Only one stretch of the listing below is wanted: every line from the first to the line containing "namespace Sys2Proof.Tests", set down exactly.

────────

-- ==== Sys2Proof/Tests/Slice0.lean ====
section
/-!
SUPPORT. The model's own tests, each named after what it shows. Expected results are those of spec/95_test_vectors.md
(the vector's id stands in the comment) or worked out by hand from the rule named; digests are that file's assumed
answers of the HMAC port. The theorems `witness_…` show that the hypotheses of the statement named can be met.
-/
namespace Sys2Proof.Tests

open Sys2Proof.Machine Sys2Proof.Spec

set_option Elab.async false

/-! ### Helpers -/

/-- ASCII 12345678901234567890, the secret of the vectors. -/
def secret : List Byte :=
  [0x31, 0x32, 0x33, 0x34, 0x35, 0x36, 0x37, 0x38, 0x39, 0x30, 0x31, 0x32, 0x33, 0x34, 0x35, 0x36, 0x37, 0x38, 0x39, 0x30]

def load (b : Buffer) (l : List Byte) (s : State) : State := { s with mem := s.mem.writeBytes b.base l }

def keyed (s : State) : State := { load .key secret s with keyLen := 0x80000014 }

def source (l : List Byte) (s : State) : State := { load .src l s with srcLen := BitVec.ofNat 32 l.length }

def clock (t : DWord) (s : State) : State := { s with ports := { s.ports with clockAnswers := [t] } }

/-- Assumed answers of the HMAC port for the secret: a message and its digest. -/
def answers (l : List (List Byte × Digest)) (s : State) : State :=
  { s with ports := { s.ports with hmacAnswers := l.map fun h => ⟨secret, h.1, h.2⟩ } }

def random (a : RngAnswer) (s : State) : State := { s with ports := { s.ports with rngAnswers := [a] } }

/-- One step that writes the command's word to `CMD`. -/
def after (w : Nat) (s : State) : Option State := nextState? (step (s.withFetchWord 32 w))

/-- What `DST` holds up to `DST_LEN`. -/
def dst (s : State) : List (Option Byte) := (List.range (lenField s.dstLen)).map fun i => s.mem.read (Buffer.dst.base + i)

def zeros : Digest := Vector.replicate 20 0

theorem next_any {o : Host.Outcome State Fault Refusal} {p : State → Bool} (h : (nextState? o).any p = true) :
    ∃ t, o = .next t ∧ p t = true := by
  cases o with
  | next t => exact ⟨t, rfl, h⟩
  | fault f => exact nomatch f
  | refused r => cases h

theorem illegal_of_error {w : Word} {e : DecodeError} (h : decode w = .error e) : ∀ i, decode w ≠ .ok i :=
  fun i hi => by rw [h] at hi; cases hi

/-! ### Decoding: the words of 30_encoding.md R92 bit by bit, and their neighbours (Q1 to Q6) -/

theorem test_decode_b32enc : decode 0b00000000000000000000000000000001 = .ok .b32enc := rfl
theorem test_decode_b32dec : decode 0b00000000000000000000000000000010 = .ok .b32dec := rfl
theorem test_decode_genkey : decode 0b00000000000000000000000000010000 = .ok .genkey := rfl
theorem test_decode_trunc : decode 0b00000000000000000000000000010001 = .ok .trunc := rfl
theorem test_decode_compute : decode 0b00000000000000000000000000010010 = .ok .compute := rfl
theorem test_decode_tstep : decode 0b00000000000000000000000000010011 = .ok .tstep := rfl
theorem test_decode_totp : decode 0b00000000000000000000000000010100 = .ok .totp := rfl
theorem test_decode_validate : decode 0b00000000000000000000000000010101 = .ok .validate := rfl
theorem test_decode_validates : decode 0b00000000000000000000000000010110 = .ok .validates := rfl
theorem test_decode_gap : decode 0x00000003 = .error .unknownOpcode ∧ decode 0x0000000F = .error .unknownOpcode := ⟨rfl, rfl⟩
theorem test_decode_zero_field : decode 0x00000101 = .error .zeroFieldNotZero ∧ decode 0xFFFFFFFF = .error .zeroFieldNotZero :=
  ⟨rfl, rfl⟩
theorem test_table_word : decodeTableWord 32 0x14 = some .totp ∧ decodeTableWord 32 0x17 = none := by decide
/-- The placed word is what the next step runs (60_exceptions.md R216, Q1). -/
theorem test_fetch_word : (after 0x00 State.reset).map State.status = some 0x61 := by decide +kernel

/-! ### Well-formedness: an ill-formed term for each check -/

theorem test_params_cand_max_too_small : Params.wellFormed { Params.defaults with candMax := 999998 } = false := by decide
theorem test_params_cand_max_least : Params.wellFormed { Params.defaults with candMax := 999999 } = true := by decide
theorem test_line_above_capacity :
    Line.wellFormed Params.defaults (.wrb .mac 20 0) = false ∧ Line.wellFormed Params.defaults (.rdb .key 65535) = false := by
  decide
theorem test_line_below_capacity :
    Line.wellFormed Params.defaults (.wrb .mac 19 0) = true ∧ Line.wellFormed Params.defaults (.rdb .key 65534) = true := by
  decide

/-! ### One step of each instruction -/

/-- X4. -/
theorem test_b32enc_three_bytes : ((after 0x01 (source [0x66, 0x6F, 0x6F] State.reset)).map fun t => (t.status, dst t)) =
    some (0x01, [some 0x4D, some 0x5A, some 0x58, some 0x57, some 0x36, some 0x3D, some 0x3D, some 0x3D]) := by decide +kernel
/-- E11. -/
theorem test_b32enc_too_long : ((after 0x01 { State.reset with srcLen := 40956 }).map fun t => (t.status, t.dstLen)) =
    some (0x41, 0) := by decide +kernel
/-- B23. -/
theorem test_b32dec_lower_case :
    ((after 0x02 (source [0x6D, 0x7A, 0x78, 0x77, 0x36, 0x79, 0x74, 0x62, 0x6F, 0x69, 0x3D] State.reset)).map
      fun t => (t.status, dst t)) = some (0x01, [some 0x66, some 0x6F, some 0x6F, some 0x62, some 0x61, some 0x72]) := by
  decide +kernel
/-- F1. -/
theorem test_b32dec_inner_pad : (after 0x02 (source [0x4D, 0x59, 0x3D, 0x41] State.reset)).map State.status = some 0x11 := by
  decide +kernel
/-- G1. -/
theorem test_genkey_default_length :
    ((after 0x10 (random (.bytes [0x3A, 0x91, 0x0C, 0x77, 0xE2, 0x58, 0xB4, 0x0F, 0x6D, 0xC1]) State.reset)).map
      fun t => (t.status, dst t)) = some (0x01, [some 0x3A, some 0x91, some 0x0C, some 0x77, some 0xE2, some 0x58, some 0xB4,
        some 0x0F, some 0x6D, some 0xC1]) := by decide +kernel
/-- G4. -/
theorem test_genkey_unavailable : ((after 0x10 (random .unavailable State.reset)).map fun t => (t.status, t.dstLen)) =
    some (0x55, 0) := by decide +kernel
/-- T1. -/
theorem test_trunc_inside :
    ((after 0x11 (load .mac (#v[0x1F, 0x86, 0x98, 0x69, 0x0E, 0x02, 0xCA, 0x16, 0x61, 0x85, 0x50, 0xEF, 0x7F, 0x19, 0xDA, 0x8E, 0x94, 0x5B, 0x55, 0x5A] : Digest).toList State.reset)).map fun t => (t.offset, t.bincode, t.code)) =
      some (10, 0x50EF7F19, 872921) := by decide +kernel
/-- T5. -/
theorem test_trunc_top_bit :
    ((after 0x11 (load .mac (#v[0x80, 0x81, 0x82, 0x83, 0x84, 0x85, 0x86, 0x87, 0x88, 0x89, 0x8A, 0x8B, 0x8C, 0x8D, 0x8E, 0x8F, 0x90, 0x91, 0x92, 0x93] : Digest).toList State.reset)).map fun t => (t.offset, t.bincode, t.code)) =
      some (3, 0x03848586, 16582) := by decide +kernel
/-- H14: the counter big-endian, the modifier after it. -/
theorem test_compute_modifier :
    ((after 0x12 (answers [([0x00, 0x00, 0x00, 0x00, 0x00, 0x00, 0x00, 0x01, 0x61, 0x6C, 0x69, 0x63, 0x65], #v[0x6C, 0xEE, 0x1A, 0x05, 0x04, 0x05, 0x55, 0x3D, 0x25, 0x9A, 0x21, 0x78, 0x6D, 0x9A, 0xC5, 0xF4, 0xEF, 0xF2, 0x3F, 0x0F])]
      { load .mod [0x61, 0x6C, 0x69, 0x63, 0x65] (keyed State.reset) with ctrLo := 1, modLen := 5 })).map
      fun t => (t.status, t.offset, t.bincode, t.code)) = some (0x01, 15, 0x74EFF23F, 882175) := by decide +kernel
/-- H21. -/
theorem test_compute_no_secret : ((after 0x12 { State.reset with keyLen := 0x14, code := 755224 }).map
    fun t => (t.status, t.code)) = some (0x21, 755224) := by decide +kernel
/-- S14. -/
theorem test_tstep_largest : ((after 0x13 (clock 0xFFFFFFFFFFFFFFFF State.reset)).map fun t => (t.status, t.tsHi, t.tsLo)) =
    some (0x01, 0x08888888, 0x88888888) := by decide +kernel
/-- O1. -/
theorem test_totp :
    ((after 0x14 (answers [([0x00, 0x00, 0x00, 0x00, 0x00, 0x00, 0x00, 0x01], #v[0x75, 0xA4, 0x8A, 0x19, 0xD4, 0xCB, 0xE1, 0x00, 0x64, 0x4E, 0x8A, 0xC1, 0x39, 0x7E, 0xEA, 0x74, 0x7A, 0x2D, 0x33, 0xAB])] (clock 59 (keyed State.reset)))).map
      fun t => (t.status, t.ts, t.code, t.ctrLo)) = some (0x01, 1, 287082, 0) := by decide +kernel
/-- O7. -/
theorem test_totp_no_secret : ((after 0x14 (clock 59 State.reset)).map fun t => (t.status, t.tsLo, t.ports.clockReads)) =
    some (0x21, 0, 0) := by decide +kernel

────────

Expected output –
-- ==== Sys2Proof/Tests/Slice0.lean ====
section
/-!
SUPPORT. The model's own tests, each named after what it shows. Expected results are those of spec/95_test_vectors.md
(the vector's id stands in the comment) or worked out by hand from the rule named; digests are that file's assumed
answers of the HMAC port. The theorems `witness_…` show that the hypotheses of the statement named can be met.
-/
namespace Sys2Proof.Tests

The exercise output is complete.